* _TASK REQUIREMENTS_: In the entries below, find the line with "def tick (s" and the line with "(∃ t, exec (.addIVx". Print those two and everything between them exactly, and nothing else.
═════ SUPPLIED ENTRIES
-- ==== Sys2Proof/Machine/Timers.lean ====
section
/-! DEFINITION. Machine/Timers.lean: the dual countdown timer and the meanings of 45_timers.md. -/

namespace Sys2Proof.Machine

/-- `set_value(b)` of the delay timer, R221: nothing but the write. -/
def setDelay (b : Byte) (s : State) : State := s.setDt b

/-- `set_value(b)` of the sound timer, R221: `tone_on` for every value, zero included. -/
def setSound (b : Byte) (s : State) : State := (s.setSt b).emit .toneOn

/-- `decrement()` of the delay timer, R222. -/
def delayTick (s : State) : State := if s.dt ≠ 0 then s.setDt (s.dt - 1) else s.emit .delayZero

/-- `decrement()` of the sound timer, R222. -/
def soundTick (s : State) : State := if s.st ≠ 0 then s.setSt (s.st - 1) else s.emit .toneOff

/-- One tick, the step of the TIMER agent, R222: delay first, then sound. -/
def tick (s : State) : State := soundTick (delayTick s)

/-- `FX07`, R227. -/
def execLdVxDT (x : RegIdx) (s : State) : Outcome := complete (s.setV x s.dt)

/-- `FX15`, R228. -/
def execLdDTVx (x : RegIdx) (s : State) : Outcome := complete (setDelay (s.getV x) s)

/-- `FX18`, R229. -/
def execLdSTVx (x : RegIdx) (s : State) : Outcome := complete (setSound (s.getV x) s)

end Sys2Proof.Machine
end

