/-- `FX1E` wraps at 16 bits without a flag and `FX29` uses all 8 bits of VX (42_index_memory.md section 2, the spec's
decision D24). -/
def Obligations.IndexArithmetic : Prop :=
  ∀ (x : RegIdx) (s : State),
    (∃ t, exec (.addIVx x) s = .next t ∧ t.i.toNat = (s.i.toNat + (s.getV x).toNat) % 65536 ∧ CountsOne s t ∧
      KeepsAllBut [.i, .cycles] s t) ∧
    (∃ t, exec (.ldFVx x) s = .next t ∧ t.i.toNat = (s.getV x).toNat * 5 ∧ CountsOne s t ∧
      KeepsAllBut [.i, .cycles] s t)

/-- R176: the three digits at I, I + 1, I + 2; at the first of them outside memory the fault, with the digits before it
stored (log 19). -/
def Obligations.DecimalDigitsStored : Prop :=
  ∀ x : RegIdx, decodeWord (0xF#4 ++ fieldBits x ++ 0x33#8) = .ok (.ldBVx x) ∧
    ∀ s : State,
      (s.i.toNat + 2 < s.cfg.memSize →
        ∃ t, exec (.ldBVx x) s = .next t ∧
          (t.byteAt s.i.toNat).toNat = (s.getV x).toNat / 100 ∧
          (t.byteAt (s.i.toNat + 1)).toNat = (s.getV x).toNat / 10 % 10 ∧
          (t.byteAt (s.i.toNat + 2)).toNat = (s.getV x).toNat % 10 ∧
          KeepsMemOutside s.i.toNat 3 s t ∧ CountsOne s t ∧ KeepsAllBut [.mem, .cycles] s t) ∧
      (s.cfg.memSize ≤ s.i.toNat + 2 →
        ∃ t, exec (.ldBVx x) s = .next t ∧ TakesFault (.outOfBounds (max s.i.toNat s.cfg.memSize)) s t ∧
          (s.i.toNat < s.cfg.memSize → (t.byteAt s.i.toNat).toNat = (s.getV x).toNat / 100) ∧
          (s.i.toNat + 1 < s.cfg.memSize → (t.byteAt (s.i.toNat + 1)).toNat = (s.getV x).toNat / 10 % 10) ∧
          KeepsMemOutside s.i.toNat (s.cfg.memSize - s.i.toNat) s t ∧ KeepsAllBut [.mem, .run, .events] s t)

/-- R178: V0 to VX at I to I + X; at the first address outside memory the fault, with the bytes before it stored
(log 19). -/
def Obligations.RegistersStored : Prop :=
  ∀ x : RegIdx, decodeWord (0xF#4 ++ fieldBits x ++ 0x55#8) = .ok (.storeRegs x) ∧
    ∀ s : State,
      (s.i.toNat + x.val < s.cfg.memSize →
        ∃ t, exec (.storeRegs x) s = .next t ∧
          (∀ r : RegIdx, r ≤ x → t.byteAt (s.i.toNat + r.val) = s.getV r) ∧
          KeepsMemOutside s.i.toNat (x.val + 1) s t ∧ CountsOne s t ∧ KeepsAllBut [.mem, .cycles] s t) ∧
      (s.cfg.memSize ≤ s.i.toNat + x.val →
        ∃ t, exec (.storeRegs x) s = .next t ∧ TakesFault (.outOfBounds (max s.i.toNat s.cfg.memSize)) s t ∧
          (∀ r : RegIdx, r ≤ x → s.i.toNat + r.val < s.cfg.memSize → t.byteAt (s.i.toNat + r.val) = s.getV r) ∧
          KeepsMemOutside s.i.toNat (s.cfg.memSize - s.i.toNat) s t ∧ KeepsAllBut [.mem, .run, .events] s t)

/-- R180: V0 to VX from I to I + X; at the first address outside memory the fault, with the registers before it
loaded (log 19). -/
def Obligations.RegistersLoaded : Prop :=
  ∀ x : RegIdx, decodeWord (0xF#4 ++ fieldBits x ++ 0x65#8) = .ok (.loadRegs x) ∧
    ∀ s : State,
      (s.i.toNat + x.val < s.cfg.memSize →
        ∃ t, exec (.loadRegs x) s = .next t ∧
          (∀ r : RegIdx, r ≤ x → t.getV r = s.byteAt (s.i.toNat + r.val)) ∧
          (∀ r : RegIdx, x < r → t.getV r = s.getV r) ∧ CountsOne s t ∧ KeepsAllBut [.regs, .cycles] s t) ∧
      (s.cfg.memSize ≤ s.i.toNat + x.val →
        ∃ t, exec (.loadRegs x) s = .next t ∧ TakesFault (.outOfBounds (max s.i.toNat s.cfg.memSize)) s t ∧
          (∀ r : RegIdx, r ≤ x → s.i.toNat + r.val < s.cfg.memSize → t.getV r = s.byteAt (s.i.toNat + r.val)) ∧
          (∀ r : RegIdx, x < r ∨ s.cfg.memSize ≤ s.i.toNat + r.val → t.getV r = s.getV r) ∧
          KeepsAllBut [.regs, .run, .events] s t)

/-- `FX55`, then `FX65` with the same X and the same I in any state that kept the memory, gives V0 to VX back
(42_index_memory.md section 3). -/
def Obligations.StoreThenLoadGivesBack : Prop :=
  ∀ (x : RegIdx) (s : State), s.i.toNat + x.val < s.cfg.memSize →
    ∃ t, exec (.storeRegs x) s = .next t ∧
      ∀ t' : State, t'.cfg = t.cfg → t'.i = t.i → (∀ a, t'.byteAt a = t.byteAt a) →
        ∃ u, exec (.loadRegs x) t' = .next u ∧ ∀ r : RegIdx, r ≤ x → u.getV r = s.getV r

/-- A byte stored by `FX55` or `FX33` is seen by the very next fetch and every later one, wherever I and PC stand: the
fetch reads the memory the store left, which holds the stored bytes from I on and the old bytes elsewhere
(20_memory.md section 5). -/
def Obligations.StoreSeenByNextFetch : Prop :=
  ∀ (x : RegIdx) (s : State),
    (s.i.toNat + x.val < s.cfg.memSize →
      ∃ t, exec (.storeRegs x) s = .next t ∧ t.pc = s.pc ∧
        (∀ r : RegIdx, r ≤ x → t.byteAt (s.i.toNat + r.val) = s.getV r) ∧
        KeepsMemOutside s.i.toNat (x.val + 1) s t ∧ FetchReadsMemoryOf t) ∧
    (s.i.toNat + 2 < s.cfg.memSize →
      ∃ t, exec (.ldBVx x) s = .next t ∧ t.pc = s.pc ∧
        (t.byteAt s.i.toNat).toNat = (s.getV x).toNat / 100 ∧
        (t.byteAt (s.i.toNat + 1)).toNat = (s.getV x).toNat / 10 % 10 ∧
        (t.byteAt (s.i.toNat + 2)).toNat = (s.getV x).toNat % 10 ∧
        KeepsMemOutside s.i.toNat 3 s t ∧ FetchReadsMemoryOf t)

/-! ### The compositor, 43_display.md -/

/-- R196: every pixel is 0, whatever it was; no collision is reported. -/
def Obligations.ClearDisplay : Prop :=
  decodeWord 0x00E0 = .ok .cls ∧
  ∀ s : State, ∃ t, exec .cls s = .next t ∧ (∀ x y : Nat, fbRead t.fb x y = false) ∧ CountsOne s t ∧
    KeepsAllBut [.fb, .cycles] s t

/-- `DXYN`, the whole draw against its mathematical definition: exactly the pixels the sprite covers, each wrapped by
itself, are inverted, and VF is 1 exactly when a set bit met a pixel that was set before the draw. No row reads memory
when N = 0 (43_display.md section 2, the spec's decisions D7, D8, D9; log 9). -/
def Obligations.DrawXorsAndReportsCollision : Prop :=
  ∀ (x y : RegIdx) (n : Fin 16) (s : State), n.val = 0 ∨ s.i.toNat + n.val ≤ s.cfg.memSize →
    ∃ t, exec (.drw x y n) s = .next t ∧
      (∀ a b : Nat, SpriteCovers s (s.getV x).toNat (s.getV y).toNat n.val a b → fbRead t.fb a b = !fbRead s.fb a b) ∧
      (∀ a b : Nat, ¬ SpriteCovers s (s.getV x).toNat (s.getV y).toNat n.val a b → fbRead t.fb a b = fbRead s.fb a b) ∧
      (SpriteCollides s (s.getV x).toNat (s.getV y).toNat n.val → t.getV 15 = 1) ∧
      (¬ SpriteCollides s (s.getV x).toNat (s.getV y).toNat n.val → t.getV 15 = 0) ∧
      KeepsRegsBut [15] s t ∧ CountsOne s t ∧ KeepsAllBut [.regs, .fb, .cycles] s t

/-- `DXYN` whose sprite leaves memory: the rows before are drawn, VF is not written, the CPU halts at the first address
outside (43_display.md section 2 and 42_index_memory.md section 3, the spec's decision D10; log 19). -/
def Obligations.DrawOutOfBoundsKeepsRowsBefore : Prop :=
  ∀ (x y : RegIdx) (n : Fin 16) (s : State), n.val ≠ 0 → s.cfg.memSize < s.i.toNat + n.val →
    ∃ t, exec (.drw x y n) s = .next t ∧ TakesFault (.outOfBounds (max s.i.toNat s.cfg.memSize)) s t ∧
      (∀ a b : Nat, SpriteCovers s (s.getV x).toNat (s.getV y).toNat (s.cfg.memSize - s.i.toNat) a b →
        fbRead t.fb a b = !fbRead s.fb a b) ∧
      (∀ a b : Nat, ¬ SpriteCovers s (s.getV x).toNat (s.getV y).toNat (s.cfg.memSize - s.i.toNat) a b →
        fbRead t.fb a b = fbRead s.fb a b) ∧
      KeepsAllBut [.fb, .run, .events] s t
══════════
* _ANSWER BELOW_:
def tick (s : State) : State := soundTick (delayTick s)

/-- `FX07`, R227. -/
def execLdVxDT (x : RegIdx) (s : State) : Outcome := complete (s.setV x s.dt)

/-- `FX15`, R228. -/
def execLdDTVx (x : RegIdx) (s : State) : Outcome := complete (setDelay (s.getV x) s)

/-- `FX18`, R229. -/
def execLdSTVx (x : RegIdx) (s : State) : Outcome := complete (setSound (s.getV x) s)

end Sys2Proof.Machine
end

/-- `FX1E` wraps at 16 bits without a flag and `FX29` uses all 8 bits of VX (42_index_memory.md section 2, the spec's
decision D24). -/
def Obligations.IndexArithmetic : Prop :=
  ∀ (x : RegIdx) (s : State),
    (∃ t, exec (.addIVx x) s = .next t ∧ t.i.toNat = (s.i.toNat + (s.getV x).toNat) % 65536 ∧ CountsOne s t ∧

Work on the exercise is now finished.